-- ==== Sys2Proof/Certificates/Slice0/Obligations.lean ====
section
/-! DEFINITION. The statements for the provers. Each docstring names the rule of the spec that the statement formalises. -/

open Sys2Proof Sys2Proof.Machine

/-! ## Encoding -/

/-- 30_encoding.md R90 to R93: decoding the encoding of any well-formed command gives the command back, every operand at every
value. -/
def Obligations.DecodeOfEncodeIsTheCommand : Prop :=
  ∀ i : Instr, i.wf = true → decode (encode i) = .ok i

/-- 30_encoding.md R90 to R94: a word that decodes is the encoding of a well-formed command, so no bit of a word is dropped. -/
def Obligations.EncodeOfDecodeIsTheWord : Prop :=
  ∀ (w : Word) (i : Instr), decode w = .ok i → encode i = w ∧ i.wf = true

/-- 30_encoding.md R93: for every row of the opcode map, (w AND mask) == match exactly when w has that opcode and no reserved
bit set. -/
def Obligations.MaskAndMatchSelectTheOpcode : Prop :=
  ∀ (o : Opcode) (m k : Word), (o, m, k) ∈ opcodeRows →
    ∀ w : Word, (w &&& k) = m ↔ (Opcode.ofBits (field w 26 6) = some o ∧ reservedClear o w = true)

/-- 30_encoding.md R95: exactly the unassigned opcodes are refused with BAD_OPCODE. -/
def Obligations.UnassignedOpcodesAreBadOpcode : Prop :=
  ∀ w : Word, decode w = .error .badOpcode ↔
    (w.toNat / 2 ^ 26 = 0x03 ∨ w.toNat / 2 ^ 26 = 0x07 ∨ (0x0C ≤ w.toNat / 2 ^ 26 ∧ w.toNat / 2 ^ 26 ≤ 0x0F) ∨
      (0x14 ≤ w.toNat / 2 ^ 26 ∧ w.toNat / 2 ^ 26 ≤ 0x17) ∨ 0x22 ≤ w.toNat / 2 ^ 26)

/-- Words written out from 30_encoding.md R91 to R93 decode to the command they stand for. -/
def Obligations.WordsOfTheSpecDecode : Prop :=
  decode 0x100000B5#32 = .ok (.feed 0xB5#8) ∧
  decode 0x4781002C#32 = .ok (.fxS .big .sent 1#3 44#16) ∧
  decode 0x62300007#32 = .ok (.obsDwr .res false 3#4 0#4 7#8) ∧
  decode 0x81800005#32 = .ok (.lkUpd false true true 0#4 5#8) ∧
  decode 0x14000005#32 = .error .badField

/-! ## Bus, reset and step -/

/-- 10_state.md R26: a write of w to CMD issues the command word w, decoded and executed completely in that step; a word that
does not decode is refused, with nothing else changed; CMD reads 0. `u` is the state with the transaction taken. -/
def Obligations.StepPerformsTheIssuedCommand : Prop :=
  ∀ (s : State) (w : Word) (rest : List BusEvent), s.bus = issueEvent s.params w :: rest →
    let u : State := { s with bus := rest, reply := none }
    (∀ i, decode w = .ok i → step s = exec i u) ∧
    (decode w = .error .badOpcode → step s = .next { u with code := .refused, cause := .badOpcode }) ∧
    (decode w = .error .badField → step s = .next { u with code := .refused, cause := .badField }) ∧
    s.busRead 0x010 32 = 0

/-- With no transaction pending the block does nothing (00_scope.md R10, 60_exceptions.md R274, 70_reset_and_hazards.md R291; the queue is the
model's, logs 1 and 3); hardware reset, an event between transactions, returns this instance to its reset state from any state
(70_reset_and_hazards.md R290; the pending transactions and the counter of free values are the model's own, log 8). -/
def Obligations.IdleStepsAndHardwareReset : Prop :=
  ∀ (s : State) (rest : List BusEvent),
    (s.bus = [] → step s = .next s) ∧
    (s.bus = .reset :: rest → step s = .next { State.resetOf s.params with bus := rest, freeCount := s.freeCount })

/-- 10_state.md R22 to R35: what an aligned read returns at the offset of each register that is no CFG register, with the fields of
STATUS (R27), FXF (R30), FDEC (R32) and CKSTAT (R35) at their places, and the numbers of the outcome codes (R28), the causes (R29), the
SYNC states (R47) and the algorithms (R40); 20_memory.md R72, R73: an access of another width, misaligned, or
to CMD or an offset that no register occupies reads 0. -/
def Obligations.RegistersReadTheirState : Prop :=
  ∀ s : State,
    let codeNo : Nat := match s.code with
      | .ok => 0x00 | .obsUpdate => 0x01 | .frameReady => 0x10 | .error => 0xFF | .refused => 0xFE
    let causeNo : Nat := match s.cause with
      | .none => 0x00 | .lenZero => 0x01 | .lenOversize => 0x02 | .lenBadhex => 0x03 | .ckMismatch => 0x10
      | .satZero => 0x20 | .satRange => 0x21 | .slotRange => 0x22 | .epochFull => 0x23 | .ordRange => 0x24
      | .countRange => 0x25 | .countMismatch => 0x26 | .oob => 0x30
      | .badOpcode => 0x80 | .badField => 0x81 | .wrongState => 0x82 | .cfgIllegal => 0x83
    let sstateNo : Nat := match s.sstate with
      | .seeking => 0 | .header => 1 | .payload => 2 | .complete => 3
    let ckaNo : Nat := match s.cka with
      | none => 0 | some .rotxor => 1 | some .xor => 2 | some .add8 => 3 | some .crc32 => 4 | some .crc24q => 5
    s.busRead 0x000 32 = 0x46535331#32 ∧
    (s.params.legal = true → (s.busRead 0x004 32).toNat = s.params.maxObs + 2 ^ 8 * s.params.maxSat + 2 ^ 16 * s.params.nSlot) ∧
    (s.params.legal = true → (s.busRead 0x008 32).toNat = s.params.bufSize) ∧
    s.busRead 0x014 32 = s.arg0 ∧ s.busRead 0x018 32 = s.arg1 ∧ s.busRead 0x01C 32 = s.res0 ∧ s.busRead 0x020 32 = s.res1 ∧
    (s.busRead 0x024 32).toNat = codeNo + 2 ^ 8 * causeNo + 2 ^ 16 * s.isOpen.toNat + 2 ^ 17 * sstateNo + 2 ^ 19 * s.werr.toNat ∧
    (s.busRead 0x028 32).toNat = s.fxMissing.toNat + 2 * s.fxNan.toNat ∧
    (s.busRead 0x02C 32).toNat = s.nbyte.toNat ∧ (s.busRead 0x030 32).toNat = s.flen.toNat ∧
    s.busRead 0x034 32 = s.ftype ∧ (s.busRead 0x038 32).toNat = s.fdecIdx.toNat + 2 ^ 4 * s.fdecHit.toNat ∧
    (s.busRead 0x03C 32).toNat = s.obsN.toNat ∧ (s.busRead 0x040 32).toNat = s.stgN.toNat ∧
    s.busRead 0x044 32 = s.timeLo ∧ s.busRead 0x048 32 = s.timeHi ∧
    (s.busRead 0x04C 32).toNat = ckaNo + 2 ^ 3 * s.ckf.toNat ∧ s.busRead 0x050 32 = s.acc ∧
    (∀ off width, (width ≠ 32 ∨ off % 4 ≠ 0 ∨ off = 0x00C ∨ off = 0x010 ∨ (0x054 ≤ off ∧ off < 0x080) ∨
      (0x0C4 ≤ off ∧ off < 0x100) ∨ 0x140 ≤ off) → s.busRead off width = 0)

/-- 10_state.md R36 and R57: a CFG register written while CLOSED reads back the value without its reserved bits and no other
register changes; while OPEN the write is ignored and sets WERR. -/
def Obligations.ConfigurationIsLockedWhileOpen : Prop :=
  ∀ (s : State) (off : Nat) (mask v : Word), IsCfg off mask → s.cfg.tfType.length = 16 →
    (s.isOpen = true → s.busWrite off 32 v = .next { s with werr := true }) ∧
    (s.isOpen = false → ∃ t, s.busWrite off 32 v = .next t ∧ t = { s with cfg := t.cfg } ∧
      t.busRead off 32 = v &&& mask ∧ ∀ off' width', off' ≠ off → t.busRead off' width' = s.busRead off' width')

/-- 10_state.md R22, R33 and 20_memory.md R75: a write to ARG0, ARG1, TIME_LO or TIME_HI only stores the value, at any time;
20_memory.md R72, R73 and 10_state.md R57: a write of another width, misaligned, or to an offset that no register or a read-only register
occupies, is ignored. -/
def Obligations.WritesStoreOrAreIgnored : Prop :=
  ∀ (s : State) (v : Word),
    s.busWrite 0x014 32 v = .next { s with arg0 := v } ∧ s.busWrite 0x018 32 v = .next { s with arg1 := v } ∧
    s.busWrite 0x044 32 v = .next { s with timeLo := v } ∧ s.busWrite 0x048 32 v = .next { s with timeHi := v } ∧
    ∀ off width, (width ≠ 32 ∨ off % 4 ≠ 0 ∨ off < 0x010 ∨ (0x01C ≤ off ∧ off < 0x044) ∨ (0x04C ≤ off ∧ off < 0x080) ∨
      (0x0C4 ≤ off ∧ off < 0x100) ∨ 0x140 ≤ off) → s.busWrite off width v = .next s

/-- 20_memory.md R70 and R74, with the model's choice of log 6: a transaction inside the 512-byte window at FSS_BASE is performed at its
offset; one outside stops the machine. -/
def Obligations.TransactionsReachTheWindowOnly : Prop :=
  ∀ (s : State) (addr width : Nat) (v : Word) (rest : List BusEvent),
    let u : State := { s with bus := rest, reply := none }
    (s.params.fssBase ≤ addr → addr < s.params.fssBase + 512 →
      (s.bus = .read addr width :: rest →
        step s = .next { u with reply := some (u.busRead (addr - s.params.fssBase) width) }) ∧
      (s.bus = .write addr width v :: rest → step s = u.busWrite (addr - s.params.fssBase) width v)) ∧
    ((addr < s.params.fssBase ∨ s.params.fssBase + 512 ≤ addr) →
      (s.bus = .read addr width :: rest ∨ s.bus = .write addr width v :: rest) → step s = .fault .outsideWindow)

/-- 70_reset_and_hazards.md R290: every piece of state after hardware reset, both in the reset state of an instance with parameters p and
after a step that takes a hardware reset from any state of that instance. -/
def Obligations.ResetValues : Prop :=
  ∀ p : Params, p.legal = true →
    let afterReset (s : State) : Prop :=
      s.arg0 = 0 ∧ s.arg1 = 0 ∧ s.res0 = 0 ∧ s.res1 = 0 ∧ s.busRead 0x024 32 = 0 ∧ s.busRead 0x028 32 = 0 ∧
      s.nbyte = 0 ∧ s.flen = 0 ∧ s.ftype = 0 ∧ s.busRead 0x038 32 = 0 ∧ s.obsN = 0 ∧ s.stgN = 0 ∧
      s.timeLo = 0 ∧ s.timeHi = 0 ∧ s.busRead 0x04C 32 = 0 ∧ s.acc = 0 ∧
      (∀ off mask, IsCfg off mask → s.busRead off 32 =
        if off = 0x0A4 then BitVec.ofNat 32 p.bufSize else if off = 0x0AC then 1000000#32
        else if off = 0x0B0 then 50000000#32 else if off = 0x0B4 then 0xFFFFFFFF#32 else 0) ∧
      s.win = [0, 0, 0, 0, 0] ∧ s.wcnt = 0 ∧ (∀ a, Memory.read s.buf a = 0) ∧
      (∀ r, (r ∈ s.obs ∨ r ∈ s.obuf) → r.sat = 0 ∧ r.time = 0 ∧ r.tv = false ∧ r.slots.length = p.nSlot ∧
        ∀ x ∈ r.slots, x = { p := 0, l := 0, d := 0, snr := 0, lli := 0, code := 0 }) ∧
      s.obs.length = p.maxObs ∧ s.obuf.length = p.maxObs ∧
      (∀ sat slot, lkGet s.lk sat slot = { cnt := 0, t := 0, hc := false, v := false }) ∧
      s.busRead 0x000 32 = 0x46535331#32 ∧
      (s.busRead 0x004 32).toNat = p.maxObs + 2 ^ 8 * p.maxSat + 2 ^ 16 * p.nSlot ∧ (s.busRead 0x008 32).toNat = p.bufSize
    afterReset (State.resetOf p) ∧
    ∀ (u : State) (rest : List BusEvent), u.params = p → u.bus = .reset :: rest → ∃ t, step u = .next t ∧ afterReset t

** What is required **
Please transcribe exactly the lines above from the line that has "s.busRead 0x044 32" up to and including the line that has "(s.isOpen = true"; no other line belongs in the answer.

** Response **
    s.busRead 0x044 32 = s.timeLo ∧ s.busRead 0x048 32 = s.timeHi ∧
    (s.busRead 0x04C 32).toNat = ckaNo + 2 ^ 3 * s.ckf.toNat ∧ s.busRead 0x050 32 = s.acc ∧
    (∀ off width, (width ≠ 32 ∨ off % 4 ≠ 0 ∨ off = 0x00C ∨ off = 0x010 ∨ (0x054 ≤ off ∧ off < 0x080) ∨
      (0x0C4 ≤ off ∧ off < 0x100) ∨ 0x140 ≤ off) → s.busRead off width = 0)

/-- 10_state.md R36 and R57: a CFG register written while CLOSED reads back the value without its reserved bits and no other
register changes; while OPEN the write is ignored and sets WERR. -/
def Obligations.ConfigurationIsLockedWhileOpen : Prop :=
  ∀ (s : State) (off : Nat) (mask v : Word), IsCfg off mask → s.cfg.tfType.length = 16 →
    (s.isOpen = true → s.busWrite off 32 v = .next { s with werr := true }) ∧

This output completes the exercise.